Cancer research in IB3 – models, mice and microfluidics

I will briefly describe collaborative projects to develop new 3D bioprinted cancer models and to enrich and detect tumour DNA in blood samples from cancer patients. However, as these projects will be covered in other talks by their lead researchers, I will spend much of my seminar describing two projects which are currently being written up for publication, using genetically modified mouse models to define the functions of the PTEN tumour suppressor.

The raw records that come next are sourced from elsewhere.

-- ==== Sys2Proof/Certificates/Slice0/Obligations.lean ====
section
/-! DEFINITION. The statements for the provers. A statement over every state is one over every configuration, engine and
host, which State holds (log 1, log 13, log 15). `State.Ready` is: no sticky fault, a well-formed configuration, a run
that has not ended; `BusReady` adds that SETUP has run, `DrawReady` that ATLAS_BUILD has too. -/

open Sys2Proof Sys2Proof.Machine

/-! ## Encoding -/

/-- Decoding an encoded operation gives it back, with every operand. 30_encoding.md section 1 is 92 D1. -/
def Obligations.DecodeEncodeRoundTrip : Prop :=
  ∀ i : Instr, decode (encode i) = .ok i

/-- A word that decodes is the encoding of what it decodes to, so no two words spell one operation. 92 D1. -/
def Obligations.EncodeDecodeRoundTrip : Prop :=
  ∀ (w : Word) (i : Instr), decode w = .ok i → encode i = w

/-- Exactly which words are refused, and why: OP first, then RSV and the unused fields. The refusals are 92 D31. -/
def Obligations.DecodeRefusesExactlyTheReservedWords : Prop :=
  ∀ w : Word,
    (decode w = .error .reservedOp ↔ 12 ≤ (opField w).toNat) ∧
    (decode w = .error .reservedBits ↔
      (opField w).toNat < 12 ∧
      (rsvField w ≠ 0 ∨ (dField w ≠ 0 ∧ (opField w).toNat ≠ 2 ∧ (opField w).toNat ≠ 4) ∨
        (aField w ≠ 0 ∧ 7 ≤ (opField w).toNat)))

/-- Words written out from 30_encoding.md R80 to R83 and 95_test_vectors.md (92 D1, D31). -/
def Obligations.WrittenWordsDecodeAsTheSpecSays : Prop :=
  decode 0x00C00000#32 = .ok (.fetch 0xC000#16) ∧
  decode 0x103FFF00#32 = .ok (.read 0x3FFF#16) ∧
  decode 0x20400012#32 = .ok (.write 0x4000#16 0x12#8) ∧
  decode 0x30FEFE00#32 = .ok (.portIn 0xFEFE#16) ∧
  decode 0x4000FD00#32 = .ok (.portOut 0x00FD#16 0x00#8) ∧
  decode 0x50006100#32 = .ok (.keyDown 0x0061#16) ∧
  decode 0x60000800#32 = .ok (.keyUp 0x0008#16) ∧
  decode 0x70000000#32 = .ok .kbReset ∧
  decode 0x80000000#32 = .ok .setup ∧
  decode 0x90000000#32 = .ok .atlasBuild ∧
  decode 0xA0000000#32 = .ok .redraw ∧
  decode 0xB0000000#32 = .ok .frame ∧
  decode 0xF1234567#32 = .error .reservedOp ∧
  decode 0x81000000#32 = .error .reservedBits ∧
  decodeTableWord 32 0x50006101 = none

/-! ## Steps, checks and outcomes -/

/-- A step runs the operation the oldest pending word spells, in the state without that word (log 10); so the word that
withFetchWord places is the one the next step runs. -/
def Obligations.StepRunsTheDecodedWord : Prop :=
  (∀ (s : State) (w : Word) (rest : List Word) (i : Instr),
    s.fault = none → s.pending = w :: rest → decode w = .ok i → step s = exec i { s with pending := rest }) ∧
  (∀ (s : State) (i : Instr), s.fault = none → step (s.withFetchWord 32 (encode i).toNat) = exec i s)

/-- A word that spells no operation sets `fault` with the word, and nothing else of the block changes; an ill-formed
configuration comes first (60_exceptions.md R237; 92 D31, D33; log 8, log 10). -/
def Obligations.StepRefusesAWordThatSpellsNoOperation : Prop :=
  ∀ (s : State) (w : Word) (rest : List Word) (e : DecodeError),
    s.fault = none → s.pending = w :: rest → decode w = .error e →
    step s = .next { s with
      pending := rest
      fault := some { reason := .refused (if configOk s.cfg then refusalOf e else .badConfig), word := some w }
      last := .stopped (.refused (if configOk s.cfg then refusalOf e else .badConfig)) }
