@[simp] theorem drainEvents_mem (es : List HostEvent) (s : State) :
    (drainEvents es s).mem = s.mem := by rw [drainEvents_frame]
@[simp] theorem drainEvents_setupDone (es : List HostEvent) (s : State) :
    (drainEvents es s).setupDone = s.setupDone := by rw [drainEvents_frame]
@[simp] theorem drainEvents_atlas (es : List HostEvent) (s : State) :
    (drainEvents es s).atlas = s.atlas := by rw [drainEvents_frame]
@[simp] theorem drainEvents_atlasBuilt (es : List HostEvent) (s : State) :
    (drainEvents es s).atlasBuilt = s.atlasBuilt := by rw [drainEvents_frame]
@[simp] theorem drainEvents_screen (es : List HostEvent) (s : State) :
    (drainEvents es s).screen = s.screen := by rw [drainEvents_frame]
@[simp] theorem drainEvents_phase (es : List HostEvent) (s : State) :
    (drainEvents es s).phase = s.phase := by rw [drainEvents_frame]
@[simp] theorem drainEvents_presented (es : List HostEvent) (s : State) :
    (drainEvents es s).presented = s.presented := by rw [drainEvents_frame]
@[simp] theorem drainEvents_fault (es : List HostEvent) (s : State) :
    (drainEvents es s).fault = s.fault := by rw [drainEvents_frame]
@[simp] theorem drainEvents_cfg (es : List HostEvent) (s : State) :
    (drainEvents es s).cfg = s.cfg := by rw [drainEvents_frame]
@[simp] theorem drainEvents_engine (es : List HostEvent) (s : State) :
    (drainEvents es s).engine = s.engine := by rw [drainEvents_frame]
@[simp] theorem drainEvents_host (es : List HostEvent) (s : State) :
    (drainEvents es s).host = s.host := by rw [drainEvents_frame]
@[simp] theorem drainEvents_pending (es : List HostEvent) (s : State) :
    (drainEvents es s).pending = s.pending := by rw [drainEvents_frame]
@[simp] theorem drainEvents_stage (es : List HostEvent) (s : State) :
    (drainEvents es s).stage = s.stage := by rw [drainEvents_frame]
@[simp] theorem drainEvents_last (es : List HostEvent) (s : State) :
    (drainEvents es s).last = s.last := by rw [drainEvents_frame]

/-- A drain never clears `quit` (10_state.md R30), and sets it exactly when a quit event is among its events. -/
theorem drainEvents_quit : ∀ (es : List HostEvent) (s : State),
    (drainEvents es s).quit = (s.quit || es.contains .quit)
  | [], s => by simp [drainEvents]
  | .keyDown k :: es, s => by
    simp only [drainEvents, drainEvents_quit es (s.pressKey k)]
    simp
  | .keyUp k :: es, s => by
    simp only [drainEvents, drainEvents_quit es (s.releaseKey k)]
    simp
  | .quit :: es, s => by simp [drainEvents]
  | .other c :: es, s => by
    simp only [drainEvents, drainEvents_quit es s]
    simp

@[simp] theorem State.drained_mem (s : State) :
    (s.drained).mem = s.mem := by simp [State.drained]
@[simp] theorem State.drained_setupDone (s : State) :
    (s.drained).setupDone = s.setupDone := by simp [State.drained]
@[simp] theorem State.drained_atlas (s : State) :
    (s.drained).atlas = s.atlas := by simp [State.drained]
@[simp] theorem State.drained_atlasBuilt (s : State) :
    (s.drained).atlasBuilt = s.atlasBuilt := by simp [State.drained]
@[simp] theorem State.drained_screen (s : State) :
    (s.drained).screen = s.screen := by simp [State.drained]
@[simp] theorem State.drained_phase (s : State) :
    (s.drained).phase = s.phase := by simp [State.drained]
@[simp] theorem State.drained_presented (s : State) :
    (s.drained).presented = s.presented := by simp [State.drained]
@[simp] theorem State.drained_fault (s : State) :
    (s.drained).fault = s.fault := by simp [State.drained]
@[simp] theorem State.drained_cfg (s : State) :
    (s.drained).cfg = s.cfg := by simp [State.drained]
@[simp] theorem State.drained_engine (s : State) :
    (s.drained).engine = s.engine := by simp [State.drained]
@[simp] theorem State.drained_pending (s : State) :
    (s.drained).pending = s.pending := by simp [State.drained]
@[simp] theorem State.drained_stage (s : State) :
    (s.drained).stage = s.stage := by simp [State.drained]
@[simp] theorem State.drained_last (s : State) :
    (s.drained).last = s.last := by simp [State.drained]

theorem State.drained_quit (s : State) : s.drained.quit = (s.quit || s.nextDrain.contains .quit) :=
  drainEvents_quit s.nextDrain _

/-- What every KEY_DOWN and KEY_UP keeps of a state's rows, a drain keeps. -/
theorem drainEvents_induction {P : State → Prop} (hd : ∀ s k, P s → P (s.pressKey k))
    (hu : ∀ s k, P s → P (s.releaseKey k)) (hq : ∀ s : State, P s → P { s with quit := true }) :
    ∀ (es : List HostEvent) (s : State), P s → P (drainEvents es s)
  | [], _, h => h
  | .keyDown k :: es, s, h => drainEvents_induction hd hu hq es _ (hd s k h)
  | .keyUp k :: es, s, h => drainEvents_induction hd hu hq es _ (hu s k h)
  | .quit :: _, s, h => hq s h
  | .other _ :: es, s, h => drainEvents_induction hd hu hq es s h

/-! ## Redraw and frame -/

@[simp] theorem State.redrawn_mem (s : State) :
    (s.redrawn).mem = s.mem := by simp [State.redrawn]
@[simp] theorem State.redrawn_setupDone (s : State) :
    (s.redrawn).setupDone = s.setupDone := by simp [State.redrawn]
@[simp] theorem State.redrawn_rows (s : State) :
    (s.redrawn).rows = s.rows := by simp [State.redrawn]
@[simp] theorem State.redrawn_atlas (s : State) :
    (s.redrawn).atlas = s.atlas := by simp [State.redrawn]
@[simp] theorem State.redrawn_atlasBuilt (s : State) :
    (s.redrawn).atlasBuilt = s.atlasBuilt := by simp [State.redrawn]
@[simp] theorem State.redrawn_phase (s : State) :
    (s.redrawn).phase = s.phase := by simp [State.redrawn]
@[simp] theorem State.redrawn_quit (s : State) :
    (s.redrawn).quit = s.quit := by simp [State.redrawn]
@[simp] theorem State.redrawn_fault (s : State) :
    (s.redrawn).fault = s.fault := by simp [State.redrawn]
@[simp] theorem State.redrawn_cfg (s : State) :
    (s.redrawn).cfg = s.cfg := by simp [State.redrawn]
@[simp] theorem State.redrawn_engine (s : State) :
    (s.redrawn).engine = s.engine := by simp [State.redrawn]
@[simp] theorem State.redrawn_host (s : State) :
    (s.redrawn).host = s.host := by simp [State.redrawn]
@[simp] theorem State.redrawn_pending (s : State) :
    (s.redrawn).pending = s.pending := by simp [State.redrawn]
@[simp] theorem State.redrawn_stage (s : State) :
    (s.redrawn).stage = s.stage := by simp [State.redrawn]
@[simp] theorem State.redrawn_last (s : State) :
    (s.redrawn).last = s.last := by simp [State.redrawn]

@[simp] theorem State.redrawn_screen (s : State) :
    s.redrawn.screen = walk s.cfg s.mem s.atlas s.displayPointer s.screen := by simp [State.redrawn]

@[simp] theorem State.redrawn_presented (s : State) :
    s.redrawn.presented = s.presented ++ [s.redrawn.screen] := by simp [State.redrawn]

/-- Each cell of the walked screen is its old cell blitted with its code (43_frame.md R200, R201). -/
theorem walk_cell (cfg : Config) (mem : Memory) (atlas : Atlas) (p : Addr) (sc : Screen) (row col : Nat)
    (hr : row < 24) (hc : col < 32) :
    (walk cfg mem atlas p sc).cell row col =
      blitCell cfg.highCodePolicy atlas (displayCode mem (p + cfg.rowBaseOffset) row col) (sc.cell row col) := by
  have hn : 32 * row + col < 768 := by omega
  have hd : (32 * row + col) / 32 = row := by omega
  have hm : (32 * row + col) % 32 = col := by omega
  rw [Screen.cell, walk]
  simp [hn, hd, hm]

/-- A replaced cell reads as what replaced it, and the other cells as before. -/
theorem Screen.cell_setCell (sc : Screen) (row col row' col' : Nat) (c : ScreenCell) (hr : row < 24) (hc : col < 32)
    (hc' : col' < 32) :
    (sc.setCell row col c).cell row' col' = if row = row' ∧ col = col' then c else sc.cell row' col' := by
  unfold Screen.cell Screen.setCell
  rw [Vector.getElem?_setIfInBounds]
  by_cases h : 32 * row + col = 32 * row' + col'
  · have : row = row' ∧ col = col' := by omega
    have hn : 32 * row' + col' < 768 := by omega
    simp [this, hn]
  · have : ¬ (row = row' ∧ col = col') := by omega
    simp [h, this]

@[simp] theorem State.started_mem (s : State) :
    (s.started).mem = s.mem := by unfold State.started; split <;> rfl
@[simp] theorem State.started_setupDone (s : State) :
    (s.started).setupDone = s.setupDone := by unfold State.started; split <;> rfl
@[simp] theorem State.started_rows (s : State) :
    (s.started).rows = s.rows := by unfold State.started; split <;> rfl
@[simp] theorem State.started_atlas (s : State) :
    (s.started).atlas = s.atlas := by unfold State.started; split <;> rfl
@[simp] theorem State.started_atlasBuilt (s : State) :
    (s.started).atlasBuilt = s.atlasBuilt := by unfold State.started; split <;> rfl
@[simp] theorem State.started_screen (s : State) :
    (s.started).screen = s.screen := by unfold State.started; split <;> rfl
@[simp] theorem State.started_quit (s : State) :
    (s.started).quit = s.quit := by unfold State.started; split <;> rfl
@[simp] theorem State.started_presented (s : State) :
    (s.started).presented = s.presented := by unfold State.started; split <;> rfl
@[simp] theorem State.started_fault (s : State) :
    (s.started).fault = s.fault := by unfold State.started; split <;> rfl
@[simp] theorem State.started_cfg (s : State) :
    (s.started).cfg = s.cfg := by unfold State.started; split <;> rfl
@[simp] theorem State.started_engine (s : State) :
    (s.started).engine = s.engine := by unfold State.started; split <;> rfl
@[simp] theorem State.started_host (s : State) :
    (s.started).host = s.host := by unfold State.started; split <;> rfl
@[simp] theorem State.started_pending (s : State) :
    (s.started).pending = s.pending := by unfold State.started; split <;> rfl
@[simp] theorem State.started_stage (s : State) :
    (s.started).stage = s.stage := by unfold State.started; split <;> rfl
@[simp] theorem State.started_last (s : State) :
    (s.started).last = s.last := by unfold State.started; split <;> rfl
@[simp] theorem State.frameEnd_mem (s : State) :
    (s.frameEnd).mem = s.mem := by unfold State.frameEnd; split <;> simp
@[simp] theorem State.frameEnd_setupDone (s : State) :
    (s.frameEnd).setupDone = s.setupDone := by unfold State.frameEnd; split <;> simp
@[simp] theorem State.frameEnd_rows (s : State) :
    (s.frameEnd).rows = s.rows := by unfold State.frameEnd; split <;> simp
@[simp] theorem State.frameEnd_atlas (s : State) :
    (s.frameEnd).atlas = s.atlas := by unfold State.frameEnd; split <;> simp
@[simp] theorem State.frameEnd_atlasBuilt (s : State) :
    (s.frameEnd).atlasBuilt = s.atlasBuilt := by unfold State.frameEnd; split <;> simp
@[simp] theorem State.frameEnd_quit (s : State) :
    (s.frameEnd).quit = s.quit := by unfold State.frameEnd; split <;> simp
@[simp] theorem State.frameEnd_fault (s : State) :
    (s.frameEnd).fault = s.fault := by unfold State.frameEnd; split <;> simp
@[simp] theorem State.frameEnd_cfg (s : State) :
    (s.frameEnd).cfg = s.cfg := by unfold State.frameEnd; split <;> simp
@[simp] theorem State.frameEnd_engine (s : State) :
    (s.frameEnd).engine = s.engine := by unfold State.frameEnd; split <;> simp
@[simp] theorem State.frameEnd_host (s : State) :
    (s.frameEnd).host = s.host := by unfold State.frameEnd; split <;> simp
@[simp] theorem State.frameEnd_pending (s : State) :
    (s.frameEnd).pending = s.pending := by unfold State.frameEnd; split <;> simp
@[simp] theorem State.frameEnd_stage (s : State) :
    (s.frameEnd).stage = s.stage := by unfold State.frameEnd; split <;> simp
@[simp] theorem State.frameEnd_last (s : State) :
    (s.frameEnd).last = s.last := by unfold State.frameEnd; split <;> simp
@[simp] theorem State.framed_setupDone (s : State) :
    (s.framed).setupDone = s.setupDone := by simp [State.framed]
@[simp] theorem State.framed_atlas (s : State) :
    (s.framed).atlas = s.atlas := by simp [State.framed]
@[simp] theorem State.framed_atlasBuilt (s : State) :
    (s.framed).atlasBuilt = s.atlasBuilt := by simp [State.framed]
@[simp] theorem State.framed_fault (s : State) :
    (s.framed).fault = s.fault := by simp [State.framed]
@[simp] theorem State.framed_cfg (s : State) :
    (s.framed).cfg = s.cfg := by simp [State.framed]
@[simp] theorem State.framed_pending (s : State) :
    (s.framed).pending = s.pending := by simp [State.framed]
@[simp] theorem State.framed_stage (s : State) :
    (s.framed).stage = s.stage := by simp [State.framed]
@[simp] theorem State.framed_last (s : State) :
    (s.framed).last = s.last := by simp [State.framed]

Loss of function of the PTEN tumour suppressor is one of the most common events driving aggressive prostate cancers and biochemically, PTEN is a lipid phosphatase which opposes the activation of the oncogenic PI3K-AKT signalling network. However, PTEN also has additional potential mechanisms of action, including protein phosphatase activity, with uncertain significance in cancer. Having previously developed a mutant enzyme, PTEN Y138L, which selectively lacks protein phosphatase activity, here we have used genetically modified mice to remove either the full function of PTEN in the prostate gland or selectively to remove protein phosphatase activity. We found that prostate adenocarcinoma, elevated proliferation and activation of AKT were only frequently observed when PTEN was fully deleted. The phenotypes observed in mice carrying a single allele of either wild-type Pten or PtenY138L in the prostate were very similar to each other, with common prostatic intraepithelial neoplasia (PIN) and very similar changes in gene expression. However, the latter group, lacking PTEN protein phosphatase activity additionally showed evidence of lymphocyte invasion by histology and an increased immune cell gene expression signature. Comparison with other studies of gene expression changes caused by full loss of PTEN in the murine prostate identify a small number of genes (<50) which were significantly and consistently altered in studies of young (6-12 weeks of age) animals including Nkx3.1, Tnf and Cd44 as well as several recognised prostate cancer biomarkers. Our data show that the protein phosphatase activity of PTEN is not required for tumour suppression in the prostate. We provide further insight into tumour development in the prostate driven by loss of PTEN function and its correlation with the loss of PTEN lipid phosphatase activity and the activation of AKT.”